Vermilion snapper assembly

The following template with indicative commands describes the general process of creating the Vermillion snapper assemblies described in the article by Roa-Varon et al., 2024. The commands are indicative and no specific path structure or file-naming is defined, however the general workflow is depicted and the process can be repeated.

Data and files

To assemble, refine and polish the Vermilion snapper genome, we are using PacBio HiFi long reads, an Illumina HiC library and also Illumina Whole Genome Sequencing reads.

Filenames

WGS

WGS_FILE_R1.fastq.gz
WGS_FILE_R2.fastq.gz

HiC

HIC_FILE_R1.fastq.gz
HIC_FILE_R2.fastq.gz

PacBio HiFi

PACBIO_HIFI.fastq.gz

Quality control

PacBio HiFi reads

We are using HiFiAdapterFilt. Indicative commands:

mkdir hififilt
export PATH=$PATH:/PATH/TO/HiFiAdapterFilt/DB
sh pbadapterfilt.sh -p PACBIO_HIFI -t 8
# Will output PACBIO_HIFI.filt.fastq.gz

Illumina HiC and WGS reads

We are using FastQC to generate QC reports. Indicative commands:

fastqc -t 2 WGS_FILE_R1.fastq.gz WGS_FILE_R2.fastq.gz
fastqc -t 2 HIC_FILE_R1.fastq.gz HIC_FILE_R2.fastq.gz

We are using TrimGalore for trimming. Indicative commands:

trim_galore \
  --length 50 \
  --output_dir . \
  --path_to_cutadapt /usr/bin/cutadapt \
  --cores $CORES \
  --paired \
  --retain_unpaired \
  --fastqc \
  --trim-n WGS_FILE_R1.fastq.gz WGS_FILE_R2.fastq.gz
# Will output WGS_FILE_R1.filt.fastq.gz WGS_FILE_R2.filt.fastq.gz

trim_galore \
  --length 50 \
  --output_dir . \
  --path_to_cutadapt /usr/bin/cutadapt \
  --cores $CORES \
  --paired \
  --retain_unpaired \
  --fastqc \
  --trim-n HIC_FILE_R1.filt.fastq.gz HIC_FILE_R2.filt.fastq.gz
# Will output HIC_FILE_R1.filt.fastq.gz HIC_FILE_R2.filt.fastq.gz

From this point forward, we assume that:

PACBIO_HIFI.fastq.gz = PACBIO_HIFI.filt.fastq.gz

WGS_FILE_R1.fastq.gz = WGS_FILE_R1.filt.fastq.gz

WGS_FILE_R2.fastq.gz = WGS_FILE_R2.filt.fastq.gz

HIC_FILE_R1.fastq.gz = HIC_FILE_R1.filt.fastq.gz

HIC_FILE_R2.fastq.gz = HIC_FILE_R2.filt.fastq.gz

Initial de novo assembly

hifiasm parameter optimization

We are using Mabs.
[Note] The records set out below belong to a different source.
-- ==== Sys2Proof/Decode.lean ====
section
/-! DEFINITION. The decoder, total on any list of words, and the encoder (30_encoding.md R80 to R89).
The unit of the stream is the 32-bit word; an operand of 64 bits is two words, the low one first, and the
pixel list of UPLOAD_BULK is preceded by a word with its length: DESIGN CHOICE, log entry 1. -/

namespace Sys2Proof

/-- Why words spell no operation. -/
inductive DecodeError where
  /-- There is no word at all. -/
  | empty
  /-- The header is invalid (30_encoding.md R88). -/
  | invalidHeader (h : Word)
  /-- The header is valid and fewer words follow than its operands need (log entry 14). -/
  | incomplete (h : Word)
  deriving DecidableEq, Repr

/-- What the decoder answers: an operation and the words after it, or why there is none. -/
inductive Decoded where
  | ok (i : Instr) (rest : List Word)
  | bad (e : DecodeError)
  deriving DecidableEq, Repr

/-! ## Header fields (30_encoding.md R81) -/

/-- PORT, bits 31:30. -/
def headerPort (h : Word) : Nat := h.toNat / 2 ^ 30

/-- W, bit 29. -/
def headerW (h : Word) : Nat := h.toNat / 2 ^ 29 % 2

/-- SZ, bits 28:27. -/
def headerSz (h : Word) : Nat := h.toNat / 2 ^ 27 % 4

/-- RSV, bits 26:12. -/
def headerRsv (h : Word) : Nat := h.toNat / 2 ^ 12 % 2 ^ 15

/-- OFF / CMD, bits 11:0. -/
def headerOff (h : Word) : Nat := h.toNat % 2 ^ 12

/-- The access size an SZ field spells, `1 << SZ` bytes (30_encoding.md R83). -/
def sizeOfSz (n : Nat) : AccessSize :=
  match n with
  | 0 => .s1
  | 1 => .s2
  | 2 => .s4
  | _ => .s8

/-- The SZ field that spells an access size. -/
def szOfSize : AccessSize → Nat
  | .s1 => 0
  | .s2 => 1
  | .s4 => 2
  | .s8 => 3

/-! ## Register rows: the offset alone selects the row (30_encoding.md R87, 40_register_bank.md R100) -/

/-- The register-port read at an offset. -/
def regRead (off : Off) (sz : AccessSize) : Instr :=
  match off.toNat with
  | 0x00 => .rdDeviceId sz
  | 0x04 => .rdStatus sz
  | 0x08 => .rdControl sz
  | 0x0C => .rdFbAddr sz
  | 0x10 => .rdFbWidth sz
  | 0x14 => .rdFbHeight sz
  | 0x18 => .rdFbBpp sz
  | 0x1C => .rdFbEnable sz
  | 0x20 => .rdFbPitch sz
  | 0x24 => .rdCursorX sz
  | 0x28 => .rdCursorY sz
  | 0x2C => .rdCursorEnable sz
  | 0x30 => .rdCursorHotspotX sz
  | 0x34 => .rdCursorHotspotY sz
  | 0x38 => .rdCursorUpload sz
  | 0x3C => .rdFbCount sz
  | 0x40 => .rdFbCurrent sz
  | 0x44 => .rdFbNext sz
  | 0x48 => .rdPageFlip sz
  | 0x4C => .rdFlipPending sz
  | 0x50 => .rdVblankCount sz
  | _ => .rdUnmapped sz off

/-- The register-port write at an offset. -/
def regWrite (off : Off) (sz : AccessSize) (data : Data) : Instr :=
  match off.toNat with
  | 0x00 => .wrDeviceId sz data
  | 0x04 => .wrStatus sz data
  | 0x08 => .wrControl sz data
  | 0x0C => .wrFbAddr sz data
  | 0x10 => .wrFbWidth sz data
  | 0x14 => .wrFbHeight sz data
  | 0x18 => .wrFbBpp sz data
  | 0x1C => .wrFbEnable sz data
  | 0x20 => .wrFbPitch sz data
  | 0x24 => .wrCursorX sz data
  | 0x28 => .wrCursorY sz data
  | 0x2C => .wrCursorEnable sz data
  | 0x30 => .wrCursorHotspotX sz data
  | 0x34 => .wrCursorHotspotY sz data
  | 0x38 => .wrCursorUpload sz data
  | 0x3C => .wrFbCount sz data
  | 0x40 => .wrFbCurrent sz data
  | 0x44 => .wrFbNext sz data
  | 0x48 => .wrPageFlip sz data
  | 0x4C => .wrFlipPending sz data
  | 0x50 => .wrVblankCount sz data
  | _ => .wrUnmapped sz off data

/-! ## Operands (30_encoding.md R84) -/

/-- A 64-bit operand: two words, the low one first. -/
def takeData : List Word → Option (Data × List Word)
  | lo :: hi :: ws => some (hi ++ lo, ws)
  | _ => none

/-- The two words of a 64-bit operand. -/
def dataWords (d : Data) : List Word :=
  [d.extractLsb' 0 32, d.extractLsb' 32 32]

/-! ## The decoder, port by port -/

/-- PORT 00: a register access. -/
def decodeRegister (h : Word) (ws : List Word) : Decoded :=
  let off : Off := BitVec.ofNat 12 (headerOff h)
  let sz := sizeOfSz (headerSz h)
  if headerW h = 0 then .ok (regRead off sz) ws
  else
    match takeData ws with
    | some (d, ws') => .ok (regWrite off sz d) ws'
    | none => .bad (.incomplete h)

/-- PORT 01: a VRAM access; OFF must be 0 (30_encoding.md R88). -/
def decodeVram (h : Word) (ws : List Word) : Decoded :=
  let sz := sizeOfSz (headerSz h)
  if headerOff h ≠ 0 then .bad (.invalidHeader h)
  else
    match ws with
    | [] => .bad (.incomplete h)
    | addr :: ws' =>
      if headerW h = 0 then .ok (.vrd sz addr) ws'
      else
        match takeData ws' with
        | some (d, ws'') => .ok (.vwr sz addr d) ws''
        | none => .bad (.incomplete h)

/-- PORT 10: a command by its number (30_encoding.md R86); W, SZ and bits 11:8 must be 0 (R88). -/
def decodeCommand (h : Word) (ws : List Word) : Decoded :=
  if headerW h ≠ 0 ∨ headerSz h ≠ 0 then .bad (.invalidHeader h)
  else
    match headerOff h, ws with
    | 0x01, w :: ht :: bpp :: r => .ok (.setupSingle w ht bpp) r
    | 0x02, count :: w :: ht :: bpp :: r => .ok (.setupMulti count w ht bpp) r
    | 0x03, index :: wait :: r => .ok (.requestFlip index wait) r
    | 0x04, budget :: r => .ok (.waitForFlip budget) r
    | 0x05, r => .ok .describe r
    | 0x06, r => .ok .getVramSize r
    | 0x07, b :: r => .ok (.enableDisplay b) r
    | 0x08, x :: y :: r => .ok (.setPosition x y) r
    | 0x09, x :: y :: r => .ok (.setHotspot x y) r
    | 0x0A, b :: r => .ok (.setEnabled b) r
    | 0x0B, argb :: r => .ok (.uploadPixel argb) r
    | 0x0C, count :: len :: r =>
      if len.toNat ≤ r.length then .ok (.uploadBulk count (r.take len.toNat)) (r.drop len.toNat)
      else .bad (.incomplete h)
    | n, _ => if 1 ≤ n ∧ n ≤ 12 then .bad (.incomplete h) else .bad (.invalidHeader h)

/-- PORT 11: a render; every other field must be 0 (30_encoding.md R88). -/
def decodeRender (h : Word) (ws : List Word) : Decoded :=
  if headerW h ≠ 0 ∨ headerSz h ≠ 0 ∨ headerOff h ≠ 0 then .bad (.invalidHeader h)
  else .ok .render ws

/-- The operation at the front of a stream of words, and the words after it. -/
def decode : List Word → Decoded
  | [] => .bad .empty
  | h :: ws =>
    if headerRsv h ≠ 0 then .bad (.invalidHeader h)
    else
      match headerPort h with
      | 0 => decodeRegister h ws
      | 1 => decodeVram h ws
      | 2 => decodeCommand h ws
      | _ => decodeRender h ws

/-! ## The encoder (30_encoding.md R81, R90, R91) -/

/-- A header from its fields. -/
def mkHeader (port w sz off : Nat) : Word :=
  BitVec.ofNat 32 (port * 2 ^ 30 + w * 2 ^ 29 + sz * 2 ^ 27 + off)

/-- A register read's words. -/
def encodeRead (sz : AccessSize) (off : Nat) : List Word :=
  [mkHeader 0 0 (szOfSize sz) off]

/-- A register write's words. -/
def encodeWrite (sz : AccessSize) (off : Nat) (d : Data) : List Word :=
  mkHeader 0 1 (szOfSize sz) off :: dataWords d

/-- A command's words. -/
def encodeCommand (cmd : Nat) (args : List Word) : List Word :=
  mkHeader 2 0 0 cmd :: args

/-- The words that spell a well-formed operation. -/
def encode : Instr → List Word
  | .rdDeviceId sz => encodeRead sz 0x000
  | .wrDeviceId sz data => encodeWrite sz 0x000 data
  | .rdStatus sz => encodeRead sz 0x004
  | .wrStatus sz data => encodeWrite sz 0x004 data
  | .rdControl sz => encodeRead sz 0x008
  | .wrControl sz data => encodeWrite sz 0x008 data
  | .rdFbAddr sz => encodeRead sz 0x00C
  | .wrFbAddr sz data => encodeWrite sz 0x00C data
  | .rdFbWidth sz => encodeRead sz 0x010
  | .wrFbWidth sz data => encodeWrite sz 0x010 data
  | .rdFbHeight sz => encodeRead sz 0x014
  | .wrFbHeight sz data => encodeWrite sz 0x014 data
  | .rdFbBpp sz => encodeRead sz 0x018
  | .wrFbBpp sz data => encodeWrite sz 0x018 data
  | .rdFbEnable sz => encodeRead sz 0x01C
  | .wrFbEnable sz data => encodeWrite sz 0x01C data
  | .rdFbPitch sz => encodeRead sz 0x020
  | .wrFbPitch sz data => encodeWrite sz 0x020 data
  | .rdCursorX sz => encodeRead sz 0x024
  | .wrCursorX sz data => encodeWrite sz 0x024 data
  | .rdCursorY sz => encodeRead sz 0x028
  | .wrCursorY sz data => encodeWrite sz 0x028 data
  | .rdCursorEnable sz => encodeRead sz 0x02C
  | .wrCursorEnable sz data => encodeWrite sz 0x02C data
  | .rdCursorHotspotX sz => encodeRead sz 0x030
  | .wrCursorHotspotX sz data => encodeWrite sz 0x030 data
  | .rdCursorHotspotY sz => encodeRead sz 0x034
  | .wrCursorHotspotY sz data => encodeWrite sz 0x034 data
  | .rdCursorUpload sz => encodeRead sz 0x038
  | .wrCursorUpload sz data => encodeWrite sz 0x038 data
  | .rdFbCount sz => encodeRead sz 0x03C
  | .wrFbCount sz data => encodeWrite sz 0x03C data
  | .rdFbCurrent sz => encodeRead sz 0x040
  | .wrFbCurrent sz data => encodeWrite sz 0x040 data
  | .rdFbNext sz => encodeRead sz 0x044
  | .wrFbNext sz data => encodeWrite sz 0x044 data
  | .rdPageFlip sz => encodeRead sz 0x048
  | .wrPageFlip sz data => encodeWrite sz 0x048 data
  | .rdFlipPending sz => encodeRead sz 0x04C
  | .wrFlipPending sz data => encodeWrite sz 0x04C data
  | .rdVblankCount sz => encodeRead sz 0x050
  | .wrVblankCount sz data => encodeWrite sz 0x050 data
  | .rdUnmapped sz off => encodeRead sz off.toNat
  | .wrUnmapped sz off data => encodeWrite sz off.toNat data
  | .vrd sz addr => [mkHeader 1 0 (szOfSize sz) 0, addr]
  | .vwr sz addr data => mkHeader 1 1 (szOfSize sz) 0 :: addr :: dataWords data
  | .setupSingle w h bpp => encodeCommand 0x01 [w, h, bpp]
  | .setupMulti count w h bpp => encodeCommand 0x02 [count, w, h, bpp]
  | .requestFlip index wait => encodeCommand 0x03 [index, wait]
  | .waitForFlip budget => encodeCommand 0x04 [budget]
  | .describe => encodeCommand 0x05 []
  | .getVramSize => encodeCommand 0x06 []
  | .enableDisplay b => encodeCommand 0x07 [b]
  | .setPosition x y => encodeCommand 0x08 [x, y]
  | .setHotspot x y => encodeCommand 0x09 [x, y]
  | .setEnabled b => encodeCommand 0x0A [b]
  | .uploadPixel argb => encodeCommand 0x0B [argb]
  | .uploadBulk count pixels => encodeCommand 0x0C (count :: BitVec.ofNat 32 pixels.length :: pixels)
  | .render => [mkHeader 3 0 0 0]

/-! ## Ports and agents (30_encoding.md R82) -/

/-- The agent that issues a port's operations (30_encoding.md R82). -/
def Port.agent : Port → Agent
  | .register => .guest
  | .vram => .guest
  | .command => .driver
  | .render => .display

/-- The port an operation is issued on: the PORT field of its header (30_encoding.md R81, R87). -/
def Instr.port : Instr → Port
  | .rdDeviceId _ | .wrDeviceId _ _ | .rdStatus _ | .wrStatus _ _ | .rdControl _ | .wrControl _ _
  | .rdFbAddr _ | .wrFbAddr _ _ | .rdFbWidth _ | .wrFbWidth _ _ | .rdFbHeight _ | .wrFbHeight _ _
  | .rdFbBpp _ | .wrFbBpp _ _ | .rdFbEnable _ | .wrFbEnable _ _ | .rdFbPitch _ | .wrFbPitch _ _
  | .rdCursorX _ | .wrCursorX _ _ | .rdCursorY _ | .wrCursorY _ _ | .rdCursorEnable _ | .wrCursorEnable _ _
  | .rdCursorHotspotX _ | .wrCursorHotspotX _ _ | .rdCursorHotspotY _ | .wrCursorHotspotY _ _
  | .rdCursorUpload _ | .wrCursorUpload _ _ | .rdFbCount _ | .wrFbCount _ _ | .rdFbCurrent _
  | .wrFbCurrent _ _ | .rdFbNext _ | .wrFbNext _ _ | .rdPageFlip _ | .wrPageFlip _ _ | .rdFlipPending _
  | .wrFlipPending _ _ | .rdVblankCount _ | .wrVblankCount _ _ | .rdUnmapped _ _ | .wrUnmapped _ _ _ => .register
  | .vrd _ _ | .vwr _ _ _ => .vram
  | .setupSingle _ _ _ | .setupMulti _ _ _ _ | .requestFlip _ _ | .waitForFlip _ | .describe | .getVramSize
  | .enableDisplay _ | .setPosition _ _ | .setHotspot _ _ | .setEnabled _ | .uploadPixel _
  | .uploadBulk _ _ => .command
  | .render => .render
/-! ## The words of a row of the opcode table -/

/-- The words of an instruction whose first `nbits` bits are `w`, bit 0 the least significant bit of the first
word, followed by operand words of zeros up to the longest instruction with a zero length word. -/
def tableWords (nbits w : Nat) : List Word :=
  (List.range ((nbits + 31) / 32)).map (fun k => BitVec.ofNat 32 (w / 2 ^ (32 * k))) ++ List.replicate 4 0

/-- The same words less the zeros that the instruction they spell does not read. -/
def tableWordsExact (nbits w : Nat) : List Word :=
  match decode (tableWords nbits w) with
  | .ok _ rest => (tableWords nbits w).take ((tableWords nbits w).length - rest.length)
  | .bad _ => tableWords nbits w

/-- The instruction the decoder reads from an instruction whose bits are `w`. -/
def decodeTableWord (nbits w : Nat) : Option Instr :=
  match decode (tableWords nbits w) with
  | .ok i _ => some i
  | .bad _ => none

end Sys2Proof
end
Indicative command:

mabs-hifiasm.py \
  --pacbio_hifi_reads PACBIO_HIFI.fastq.gz \
  --short_hi-c_reads_R1 HIC_FILE_R1.fastq.gz \
  --short_hi-c_reads_R2 HIC_FILE_R2.fastq.gz \
  --download_busco_dataset actinopterygii_odb10.2021-02-19.tar.gz \
  --threads 32 \
  --output_folder mabs_output

hifiasm run without Mabs (results are almost identical). Indicative command:

hifiasm -o rsnapper_v1.asm -t32 \
  --h1 HIC_FILE_R1.fastq.gz \
  --h2 HIC_FILE_R2.fastq.gz 
  PACBIO_HIFI.fastq.gz

Get fasta from hifiasm output:

awk '/^S/{print ">"$2;print $3}' rsnapper_v1.asm.hic.p_ctg.gfa \
  > rsnapper_v1.fasta
awk '/^S/{print ">"$2;print $3}' rsnapper_v1.asm.hic.hap1.p_ctg.gfa \
  > rsnapper_v1.hap1.fasta
awk '/^S/{print ">"$2;print $3}' rsnapper_v1.asm.hic.hap2.p_ctg.gfa \
  > rsnapper_v1.hap2.fasta

QC on initial assembly

We are using QUAST. Indicative command:

quast.py \
  -o quast rsnapper_v1.fasta \
  -pe1 WGS_FILE_R1.fastq.gz \
  -pe2 WGS_FILE_R2.fastq.gz

HiC integration with Juicer and 3D-DNA pipeline

The Juicer and 3D-DNA pipelines are less automated. Below indicative commands based on the manuals. Arima2 refers to new option added for the purposes of the manuscript (restriction enzyme sequences are not publicly available).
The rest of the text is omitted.